> [YOUR INSTRUCTIONS]
All that is needed is each line of the entries holding the word "setV", copied as it stands.

> [GIVEN DATA]

/-! ## Timers and keys (L2-T) -/

/-- T1: read before the tick. -/
theorem test_ld_vx_dt : after ((start 0xF207).setDT 3) (fun t => (t.getV 2, t.dt)) = some (3, 2) := by decide
/-- T2. -/
theorem test_ld_dt_vx : after ((start 0xF015).setV 0 5) State.dt = some 4 := by decide
/-- T4. -/
theorem test_ld_st_vx : after ((start 0xF118).setV 1 1) (fun t => (t.beep, t.st)) = some (true, 0) := by decide
/-- T6. -/
theorem test_ld_st_vx_silences : after ((start 0xF118).setST 5) (fun t => (t.beep, t.st)) = some (false, 0) := by decide
/-- T8: nothing ticks while waiting. -/
theorem test_ld_vx_k_waits : after (((start 0xF30A).setDT 5).setST 1) (fun t => (t.statusOut, t.pc, t.dt, t.beep))
    = some (.awaitingInput, 0x200, 5, false) := by decide
/-- T9: keys 7 and A. -/
theorem test_ld_vx_k_lowest : after (pressing 0x0480 (start 0xF30A)) (fun t => (t.getV 3, t.pc)) = some (7, 0x202) := by
  decide
/-- T12. -/
theorem test_skp : after (pressing 0x0020 (start12 0xE19E 5 0)) State.pc = some 0x204 := by decide
/-- T14. -/
theorem test_skp_out_of_range : after (start12 0xE19E 0x10 0) (fun t => (t.pc, t.status))
    = some (0x200, .faulted (.outOfRange 0x200 0xE19E 0x10)) := by decide
/-- T13. -/
theorem test_sknp : after (start12 0xE1A1 5 0) State.pc = some 0x204 := by decide
/-- T15. -/
theorem test_sknp_out_of_range : after (start12 0xE1A1 0xFF 0) State.status
    = some (.faulted (.outOfRange 0x200 0xE1A1 0xFF)) := by decide

/-! ## Display (L2-D) -/

/-- One pixel set. -/
def withPixel (x : Fin 64) (y : Fin 32) (s : State) : State := { s with fb := setPixel s.fb x y true }

/-- The pixels of a row, as a list of columns. -/
def litColumns (y : Fin 32) (s : State) : List (Fin 64) := (List.finRange 64).filter fun x => pixel s.fb x y

/-- D1. -/
theorem test_cls : after (withPixel 3 4 (start 0x00E0)) (fun t => (litColumns 4 t, t.dirty)) = some ([], true) := by decide
/-- D4: a row of eight at column 60 wraps. -/
theorem test_drw_wraps : after { start 0xD011 with v := (start 0).v.set 0 60, i := 0x300, mem := Memory.writeWith Config.params (start 0xD011).mem 0x300 0xFF }
    (litColumns 0) = some [0, 1, 2, 3, 60, 61, 62, 63] := by decide
/-- D7: glyph 1 of the font begins 0x20; here glyph 0's first row 0xF0 collides at (0, 0). -/
theorem test_drw_collides : after (withPixel 0 0 (start 0xD011)) (fun t => (litColumns 0 t, t.getV 15))
    = some ([1, 2, 3], 1) := by decide

/-! ## Cycle, errors, reset and loader (L2-E, L1-6) -/

/-- E1. -/
theorem test_unknown : after ((start 0x8008).setDT 2) (fun t => (t.pc, t.dt, t.statusOut))
    = some (0x202, 1, .unknownOpcode 0x200 0x8008) := by decide
/-- E4. -/
theorem test_fetch_out_of_range : after { start 0 with pc := 0xFFF } (fun t => (t.pc, t.status))
    = some (0xFFF, .faulted (.fetchOutOfRange 0xFFF)) := by decide
/-- E5. -/
theorem test_faulted_has_no_step :
    (match step { start 0 with status := .faulted (.fetchOutOfRange 0xFFF) } with
      | .fault r => some r | .next _ => none | .refused _ => none) = some Fault.faultedStatus := by decide
/-- U10. -/
theorem test_not_loaded :
    (match step State.reset with | .refused r => some r | .next _ => none | .fault _ => none)
      = some Refusal.notLoaded := by decide
/-- E6: what is not plain at a glance. -/
theorem test_reset_font : (bytesAt 0x000 0x04F State.reset, bytesAt 0x050 0x200 State.reset) = ((0xF0, 0x80), (0, 0)) := by
  decide
/-- E9: the clear goes first. -/
theorem test_dirty_clear_first : after { start 0xD010 with dirty := true, inputs := [⟨0, 0, true⟩] } State.dirty
    = some true := by decide
theorem test_dirty_cleared : after { start 0x6001 with dirty := true, inputs := [⟨0, 0, true⟩] } State.dirty
    = some false := by decide
/-- D16: FONT is a parameter of memory. -/
theorem test_font_is_a_parameter :
    Memory.readWith { Config.params with font := [0x12, 0x34] } [] 0x001 = 0x34 := by decide
/-- R60: a second image before the first cycle. -/
theorem test_load_again :
    (match hostLoad [0x12] { State.reset with load := .loaded } with
      | .next t => some (t.mem.read 0x200, t.load) | .fault _ => none | .refused _ => none) = some (0x12, .loaded) := by
  decide
/-- P3's image, its first word: the loader copies from 0x200. -/
theorem test_load :
    (match hostLoad [0x60, 0x00] State.reset with
      | .next t => some (bytesAt 0x200 0x201 t, t.load) | .fault _ => none | .refused _ => none)
      = some ((0x60, 0x00), .loaded) := by decide

/-! ## Witnesses: for each statement with hypotheses, a state and operands that meet them together, each clause at a
boundary value of its range. `witness_<Name>` belongs to Obligations.<Name>. -/

open Sys2Proof.Safety

/-- The state an instruction answers in, none where it stops. -/
def afterExec (i : Instr) (s : State) : Option State :=
  match exec i s with
  | .next t => some t
  | .fault _ => none
  | .refused _ => none

theorem witness_DecodeOfEncodeIsTheInstruction :
    (Instr.sys 0x0E1).wellFormedWith Config.params = true ∧ (Instr.cls 0).wellFormedWith strict = true := by decide

theorem witness_EncodeOfDecodeIsTheWord : decodeWith Config.params 0x8124 = .instr (.addReg 1 2) ∧
    decodeWith strict 0x00EE = .instr (.ret 0) := by decide

theorem witness_UnknownWordsAreExactlyTheListed : decode 0x8FFF = .unknown 0x8FFF ∧ decode 0xE09D = .unknown 0xE09D ∧
    decode 0xF066 = .unknown 0xF066 ∧ decodeWith strict 0x9001 = .unknown 0x9001 := by decide

theorem witness_SysDoesNothing :
    [0x000, 0x0DF, 0x0E1, 0x0ED, 0x0EF, 0xFFF].all
      (fun nnn : BitVec 12 => nnn.toNat % 256 ≠ 0xE0 ∧ nnn.toNat % 256 ≠ 0xEE) = true := by decide

theorem witness_JumpSetsPcToTheAddress : (0xFFF : BitVec 12).toNat = 0xFFF := by decide

theorem witness_CallPushesTheNextAddress :
    { start 0 with sp := 15 }.sp.val < 16 ∧ { start 0 with sp := 16 }.sp.val = 16 := by decide

theorem witness_ReturnPopsThePc : { start 0 with sp := 1 }.sp.val = (0 : Fin 16).val + 1 ∧
    { start 0 with sp := 16 }.sp.val = (15 : Fin 16).val + 1 ∧ (start 0).sp.val = 0 := by decide

theorem witness_ReturnAfterCallResumes :
    { start 0 with sp := 15 }.sp.val < 16 ∧ ∃ t, exec (.call 0x300) { start 0 with sp := 15 } = .next t :=
  ⟨by decide, _, rfl⟩

/-- Targets 0xFFE and 0xFFF, and the largest. -/
theorem witness_JumpWithOffsetAddsV0 :
    ((afterExec (.jpV0 0xFFE) (start 0)).map fun t => decide (t.pc.toNat > 0xFFE)) = some false ∧
    ((afterExec (.jpV0 0xFFF) (start 0)).map fun t => decide (t.pc.toNat > 0xFFE)) = some true ∧
    ((afterExec (.jpV0 0xFFF) ((start 0).setV 0 0xFF)).map fun t => decide (t.pc.toNat > 0xFFE)) = some true := by decide

theorem witness_ShiftsMoveOneBitFromVy : (14 : Reg) ≠ 15 ∧ (0 : Nat) < 7 ∧ (6 : Nat) < 7 ∧ (7 : Nat) < 8 := by decide

theorem witness_OnlySevenInstructionsWriteAFlag :
    (afterExec (.addReg 15 1) (start 0)).map State.status = some .running ∧ writesFlag (.addReg 15 1) = true ∧
    (afterExec (.addImm 14 1) (start 0)).map State.status = some .running ∧
    writesFlag (.addImm 14 1) = false ∧ mayWriteReg (.addImm 14 1) 15 = false := by decide

theorem witness_OnlyRandomReadsTheRandomByte :
    (∀ x nn, Instr.skp 0 ≠ .rnd x nn) ∧ (pressing 1 (start 0)).inputs = [⟨1, 0xAB, false⟩] ∧
    (afterExec (.skp 0) (pressing 1 (start 0))).map State.status = some .running :=
  ⟨nofun, by decide, by decide⟩

theorem witness_DecimalDigitsAreStored : MemoryInv ((start 0).setI 0xFFD) ∧ ((start 0).setI 0xFFD).i.toNat + 2 < 4096 ∧
    ((start 0).setI 0xFFE).i.toNat + 2 ≥ 4096 := by unfold MemoryInv; decide

theorem witness_RegisterDumpStoresInOrder : MemoryInv ((start 0).setI 0xFF0) ∧
    ((start 0).setI 0xFF0).i.toNat + (15 : Reg).val < 4096 ∧ ((start 0).setI 0xFFF).i.toNat + (0 : Reg).val < 4096 ∧
    ((start 0).setI 0xFF1).i.toNat + (15 : Reg).val ≥ 4096 := by unfold MemoryInv; decide

theorem witness_RegisterLoadReadsInOrder : ((start 0).setI 0xFF0).i.toNat + (15 : Reg).val < 4096 ∧
    ((start 0).setI 0xFF1).i.toNat + (15 : Reg).val ≥ 4096 := by decide

theorem witness_DumpThenLoadRestoresTheRegisters : MemoryInv ((start 0).setI 0xFF0) ∧
    (afterExec (.ldMemVx 15) ((start 0).setI 0xFF0)).map State.status = some .running := by unfold MemoryInv; decide

/-- A dump of V0 and V1, then a dump of V0 at the end of memory, over the next instruction. -/
theorem witness_FetchSeesTheWordJustStored : MemoryInv ((start 0).setI 0x202) ∧
    ([0x201, 0x202, 0x203].all fun i => (afterExec (.ldMemVx 1) ((start 0).setI i)).map State.status = some .running) = true ∧
    ((start 0).pc.toNat + 2 = ((start 0).setI 0x202).i.toNat + (0 : Reg).val ∧ (1 : Reg).val = (0 : Reg).val + 1 ∧
      (1 : Reg) ≤ 1) ∧
    (start 0).pc.toNat + 3 = ((start 0).setI 0x203).i.toNat ∧
    (start 0).pc.toNat + 2 = ((start 0).setI 0x201).i.toNat + (1 : Reg).val ∧ (start 0).pc.toNat + 3 ≤ 0xFFF ∧
    { start 0 with pc := 0xFFC, i := 0xFFE }.pc.toNat + 2 = { start 0 with pc := 0xFFC, i := 0xFFE }.i.toNat + (0 : Reg).val ∧
    { start 0 with pc := 0xFFC, i := 0xFFE }.pc.toNat + 3 ≤ 0xFFF := by unfold MemoryInv; decide

/-- The four overlaps of the digits with the next instruction at 0x202. -/
theorem witness_FetchSeesTheDigitsJustStored : MemoryInv ((start 0).setI 0x202) ∧
    ([0x200, 0x201, 0x202, 0x203].all fun i => (afterExec (.ldB 1) ((start 0).setI i)).map State.status = some .running)
      = true ∧
    (start 0).pc.toNat + 2 = ((start 0).setI 0x202).i.toNat ∧ (start 0).pc.toNat + 2 = ((start 0).setI 0x201).i.toNat + 1 ∧
    (start 0).pc.toNat + 3 = ((start 0).setI 0x203).i.toNat ∧
    (start 0).pc.toNat + 2 = ((start 0).setI 0x200).i.toNat + 2 ∧ (start 0).pc.toNat + 3 ≤ 0xFFF := by
  unfold MemoryInv; decide

theorem witness_TimerMovesAndTheirTick : (start 0).beep = false := by decide

theorem witness_TimerReadsOneLessInTheNextCycle : ∃ t, exec (.ldDtVx 0) (start 0) = .next t := ⟨_, rfl⟩

/-- No key; keys 0, 7 and 15 as the lowest. -/
theorem witness_KeyWaitTakesTheLowestKey : (∀ k, k < 16 → (start 0).input.keys.getLsbD k = false) ∧
    (pressing 0xFFFF (start 0)).input.keys.getLsbD 0 = true ∧
    ((pressing 0x0480 (start 0)).input.keys.getLsbD 7 = true ∧
      ∀ j, j < 7 → (pressing 0x0480 (start 0)).input.keys.getLsbD j = false) ∧
    ((pressing 0x8000 (start 0)).input.keys.getLsbD 15 = true ∧
      ∀ j, j < 15 → (pressing 0x8000 (start 0)).input.keys.getLsbD j = false) := by decide

theorem witness_SkipOnAKey : (((start 0).setV 1 15).getV 1).toNat < 16 ∧ (((start 0).setV 1 16).getV 1).toNat ≥ 16 := by
  decide

theorem witness_OnlyKeyInstructionsReadTheKeys :
    (∀ x, Instr.rnd 1 0x0F ≠ .ldVxK x ∧ Instr.rnd 1 0x0F ≠ .skp x ∧ Instr.rnd 1 0x0F ≠ .sknp x) ∧
    (start 0).inputs = [⟨0, 0xAB, false⟩] ∧ (afterExec (.rnd 1 0x0F) (start 0)).map State.status = some .running :=
  ⟨fun _ => ⟨nofun, nofun, nofun⟩, by decide, by decide⟩

/-- N = 0 with I past memory; the last row at 0xFFF; the last row at 0x1000. -/
theorem witness_DrawInvertsExactlyTheSprite : (0 : BitVec 4).toNat = 0 ∧
    ((start 0).setI 0xFF1).i.toNat + (15 : BitVec 4).toNat ≤ 4096 ∧
    (15 : BitVec 4).toNat ≠ 0 ∧ ((start 0).setI 0xFF2).i.toNat + (15 : BitVec 4).toNat > 4096 := by decide

theorem witness_DrawingTwiceRestoresEveryPixel :
    (afterExec (.drw 0 1 5) (start 0)).map (fun t => (t.status, (t.getV 0).toNat % 64, (t.getV 1).toNat % 32))
      = some (.running, ((start 0).getV 0).toNat % 64, ((start 0).getV 1).toNat % 32) := by decide

/-- The hypotheses, in a state in which the statement fails (entry 20): every pixel under the sprite was 1. -/
theorem witness_SecondDrawCollidesWheneverTheSpriteHasABit :
    let s := { start 0 with fb := Vector.replicate 32 (Vector.replicate 64 true) }
    ((afterExec (.drw 0 1 1) s).bind fun t => (afterExec (.drw 0 1 1) t.endCycle).map fun u => (t.status, u.getV 15))
      = some (.running, 0) ∧ spriteOf 0 1 1 s 0 0 = true := by decide

theorem witness_StepRunsTheDecodedInstruction : Runs (start 0x6005) (.ldImm 0 5) := by
  unfold Runs Ready; decide

/-- An instruction that executes, one that waits and one that is fatal. -/
theorem witness_TickFollowsEveryExecutedInstruction :
    Runs (start 0x6005) (.ldImm 0 5) ∧ Runs (start 0xF30A) (.ldVxK 3) ∧ Runs (start 0x00EE) (.ret 0) ∧
    (afterExec (.ldImm 0 5) (start 0x6005).beginCycle).map State.statusOut = some .executed ∧
    (afterExec (.ldVxK 3) (start 0xF30A).beginCycle).map State.statusOut = some .awaitingInput ∧
    (afterExec (.ret 0) (start 0x00EE).beginCycle).map State.statusOut = some (.fatal (.stackUnderflow 0x200 0x00EE)) := by
  unfold Runs Ready; decide

/-- A state whose next fetch is at the last address a fetch can start from, 0xFFE. -/
def startAtTheEnd (op : Word) : State := { start 0 with pc := 0xFFE }.withFetchWord 16 op.toNat

theorem witness_UnknownWordIsAReportedNoOp : Ready (startAtTheEnd 0x8008) ∧ (startAtTheEnd 0x8008).pc.toNat + 1 ≤ 0xFFF ∧
    decode (wordAtPc (startAtTheEnd 0x8008)) = .unknown 0x8008 := by unfold Ready; decide

theorem witness_FetchIsBigEndianOrFatal : { start 0 with pc := 0xFFE }.pc.toNat + 1 ≤ 0xFFF ∧
    Ready { start 0 with pc := 0xFFF } ∧ { start 0 with pc := 0xFFF }.pc.toNat + 1 > 0xFFF := by unfold Ready; decide

theorem witness_KeyWaitCycleChangesNothing : Runs (start 0xF30A) (.ldVxK 3) ∧
    ∀ k, k < 16 → (start 0xF30A).input.keys.getLsbD k = false := by unfold Runs Ready; decide

theorem witness_CyclesNeedALoadedRunningBlock : State.reset.load ≠ .loaded ∧ (start 0).load = .loaded ∧
    { start 0 with status := .faulted (.fetchOutOfRange 0xFFF) }.status = .faulted (.fetchOutOfRange 0xFFF) ∧
    Ready (start 0) := by unfold Ready; decide

theorem witness_FatalErrorsAreExactlyTheListed : (∃ u, step (start 0x6005) = .next u) ∧ fatalCause (start 0x6005) = none ∧
    (∃ u, step (start 0x00EE) = .next u) ∧ fatalCause (start 0x00EE) = some (.stackUnderflow 0x200 0x00EE) :=
  ⟨⟨_, rfl⟩, by decide, ⟨_, rfl⟩, by decide⟩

> [RESPONSE FOR THIS EXERCISE]
theorem test_ld_dt_vx : after ((start 0xF015).setV 0 5) State.dt = some 4 := by decide
theorem test_ld_st_vx : after ((start 0xF118).setV 1 1) (fun t => (t.beep, t.st)) = some (true, 0) := by decide
    ((afterExec (.jpV0 0xFFF) ((start 0).setV 0 0xFF)).map fun t => decide (t.pc.toNat > 0xFFE)) = some true := by decide
theorem witness_SkipOnAKey : (((start 0).setV 1 15).getV 1).toNat < 16 ∧ (((start 0).setV 1 16).getV 1).toNat ≥ 16 := by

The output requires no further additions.